We are remodeling our main bathroom now. I can assure you I have no idea how to determine if a builder is capable or not after the demo - only after he had time to build. If you are capable of than that, you are better than me. Congrats.
I can assure you I do. That doesn't mean I'm better than you, it's just the clues are all there. They should be neat, orderly, lay down protection and salvage materials for future use. Construction skills are construction skills. You can tell a lot by seeing what wasn't done in a demo by how a room will be rebuilt.
Our remodel is of a house that was built in the 70s - there is nothing to salvage from what was demoed - and we are less constrained by a cap than the Blazers are. (As in, we are probably going to go about 30% over the initial estimate - which I would treat as the cap, the Blazers going 30% over the cap given their repeater tax offender would be like 60%).
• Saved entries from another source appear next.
-- ==== Sys2Proof/Machine/Sequencer.lean ====
section
/-! DEFINITION. SEQ, the sequencer: its two steps, one for each DMA completion (spec/43_dma_sequencer.md R207 to R216). -/

namespace Sys2Proof.Machine

/-- SEQ_T is enabled (R207). -/
def seqTEnabled (s : State) : Bool := s.en && s.tDone

/-- SEQ_T: the timing line advances, DMA_T is armed from its category, EVENT is pulsed (R210, R211). -/
def seqT (s : State) : State :=
  let t := s.cfg.nextTimingLine s.mode s.t.toNat
  (({ s with tDone := false, t := BitVec.ofNat 16 t }).armT (s.cfg.category s.mode t)).record [.event]

/-- SEQ_P is enabled (R207). -/
def seqPEnabled (s : State) : Bool := s.en && s.pDone

/-- SEQ_P, the whole step in R212's order: the playout line advances; the flag of the buffer that plays next is checked (R213);
DMA_P is armed from it whatever the check found (R214); the finished buffer gets the tag `(P + 1) mod VIS`
and its flag is set (R215); EVENT is pulsed (R216). -/
def seqP (s : State) : State :=
  let fin := s.pbuf
  let p := s.cfg.nextPlayoutLine s.mode s.p.toNat
  let nb := bufOfLine p
  let checked :=
    { s with pDone := false, p := BitVec.ofNat 16 p, clash := clashAfterCheck s.clash (s.buf nb).flag }
  let armed := checked.armP nb
  let tag := BitVec.ofNat 16 ((p + 1) % s.cfg.vis s.mode)
  (armed.setBuf fin ((armed.buf fin).handOver tag)).record [.event]

end Sys2Proof.Machine
end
I think that your valuation of the stuff that was demoed was higher than the valuation that the organization had - and they were not willing to risk being stuck with these assets trying to pursue what they considered less likely deals. As I said, I am just happy there is a real plan and action to achieve it. We can argue from here until forever how close the execution is to optimal - but without more details, it is just speculation.
If he leaves you change team as well? Seems you only care about what's happening with Nurk and if he ll get enough money.
They literally can't trade any of their future 1sts right now. Simons is a free agent and they're obviously planning on him being a part of the future. Hart isn't close to enough value to bring back a good starter by himself. Neither is Johnson. Neither is Little. If Cronin can't get anything back for Norm and RoCo, what makes you think he can flip a 3rd year guy who's out for the year who's only shown flashes? I'm talking about assets that can bring back a good starter.
Needed to get under the tax for potential other deals. Seems legit. Someone was going to take advantage of that, and he STILL got a young first round talent back in the deal
They are still chips (and Anfernee still could be after re-signing, especially if this is beyond a one-year process). And it'd wouldn't take all that much to clear the protections with Chicago, if that's the direction they want to go (heck, they do the exact same thing that NOP just did). I'm certainly not suggesting that the Blazers are flush with notable assets, but your take was clearly not an unbiased recap.
Okay, the analogy here is you could've sold the house built in the 70s for $250K to put towards a newer house but got leveraged in negotiations all the way down to $90K and now you don't have enough money to buy a newer house and might have to rent an apartment instead.